Vauxhall Adam Glam

With bold looks and scope for customisation, the new Adam looks a real contender

If you are after a solid city car with a fun design inside and out, the Adam will appeal. It feels more grown-up than the 500, but poor motorway refinement and a firm ride let it down. It’s further hobbled by its range of outdated engines. However, an advanced three-cylinder turbo is in the pipeline, and this could be just the thing to propel the new Vauxhall to the top.

If you’re going to arrive late to the crowded premium city car party, you’d better make sure you get noticed. So it’s just as well the bold new Vauxhall Adam is going out of its way to make an impact.

Thanks to the extensive range of cosmetic options – which includes a choice of three contrasting roof shades, a trio of decal packs and 20 different alloy wheel designs – you’re unlikely to see two Adams that are the same. Still, all the glitzy colours and stickers in the world couldn’t make an ugly car look good.

Fortunately, Vauxhall has done a fine job with the exterior styling. There’s a hint of the Fiat 500 in the curved roofline and rounded side profile, but a low grille and swept back headlights create a sporty nose, while a slim tailgate gives the rear a distinctive look.

The interior will attract plenty of attention, too. As on the exterior, the options list allows your imagination free rein. You can pick from four base colours, 15 different seat treatments, 18 interchangeable decor panels, three headlinings, ambient light packages and a starlight roof that uses 64 LEDs to create the same ‘sky at night’ effect as you get in the Rolls-Royce Phantom.

Fans of hi-tech gadgets will love the £275 Intellilink system. The seven-inch touchscreen allows you to access up to four smartphones, wirelessly stream music and connect to the internet. Look past this array of choice and the cabin is smart and well put together. With classy materials and plenty of adjustment on the seat and steering wheel, the Adam feels more upmarket than the 500.
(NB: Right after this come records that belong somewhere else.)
-- ==== Sys2Proof/Config.lean ====
section
/-! DEFINITION. The open parameters of the spec (R9, 92_eei_decisions "Open parameters"), as constants without a value: no
proof can see what they are, so a claim holds whatever they are. -/

namespace Sys2Proof

/-- OPEN `REGTAB` (R9, R36): the name and bit names of the table row at each address, before the checks of `WF_TABLE`. Its
`address` field is not used. DESIGN CHOICE, log entry 1. -/
opaque Config.freeRow : Nat → RegisterDef

/-- OPEN: the address of the register named `Status`, which the source does not give (R27, R59). DESIGN CHOICE, log entry 1. -/
opaque Config.freeStatusAddress : BitVec 5

/-- OPEN `Xfer` (R9, R180): the transport's answer to a waiting caller, where none was given from outside. It may depend on
every exchange made before, on how often the oracle was asked, and on the frame sent. DESIGN CHOICE, log entry 4. -/
opaque Config.transport : List Exchange → Nat → Frame → XferAnswer

/-- OPEN `NAME_W` (R9, R23): the bits a hardware `REGTAB` spends on one name. No rule depends on it and nothing here does. -/
opaque Config.nameWidth : Nat

end Sys2Proof
end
Elsewhere, the three-spoke leather wheel is great to hold and you get glitzy red highlights in the dials, plus chrome-ringed buttons. There are plenty of places to store stuff around the cabin, although the boot will only swallow 170 litres of luggage, which is 15 litres less than the already cramped Fiat. Adults can just about squeeze into the back seats, but despite its bigger exterior dimensions, passenger space is no better than in the 500, which is disappointing.

The Vauxhall trails under the bonnet, too: its 1.4-litre engine has 130Nm of torque, which is 15Nm down on the tiny 875cc Fiat’s. Factor in the Adam’s 190kg heavier kerbweight (at 1,120kg) and it’s no surprise to find the new car feels sluggish compared with the perky 500. And while throttle response is crisp and there’s a slight rasp to the exhaust note, the Vauxhall’s 1.4-litre engine sounds strained at high revs and feels flat under acceleration.

The vague five-speed box isn’t great, either. But one of our biggest complaints is the road noise, which takes the edge off refinement.

As does the firm ride. Cars fitted with 17-inch wheels (like our test car) or 18-inch wheels get a sports chassis with firmer damping and revised steering. We’d avoid this, as the ride is irritatingly unsettled.

The steering also disappoints. The wheel initially responds sharply, but the weighting is artificial, so while there’s a hint of hot hatch-style involvement, the Adam doesn’t have the feedback of the class benchmark, the MINI. On the plus side, body control is better than in the Fiat and there’s plenty of grip. With standard stability control, strong brakes and vice-free handling, the Adam feels like a more robustly engineered product than the 500. We just wish there was more fun to be had.

However, considered as a whole, the Adam is certainly a desirable machine. And while it’s more expensive than the 500, it arguably looks good value against the likes of the Audi A1 or MINI. But residual values aren’t great – a worry for private buyers – while business users will be put off by the Vauxhall’s higher emissions, which will bring bigger company car tax bills. The question is whether the Adam can offset this with its quality, design and individuality.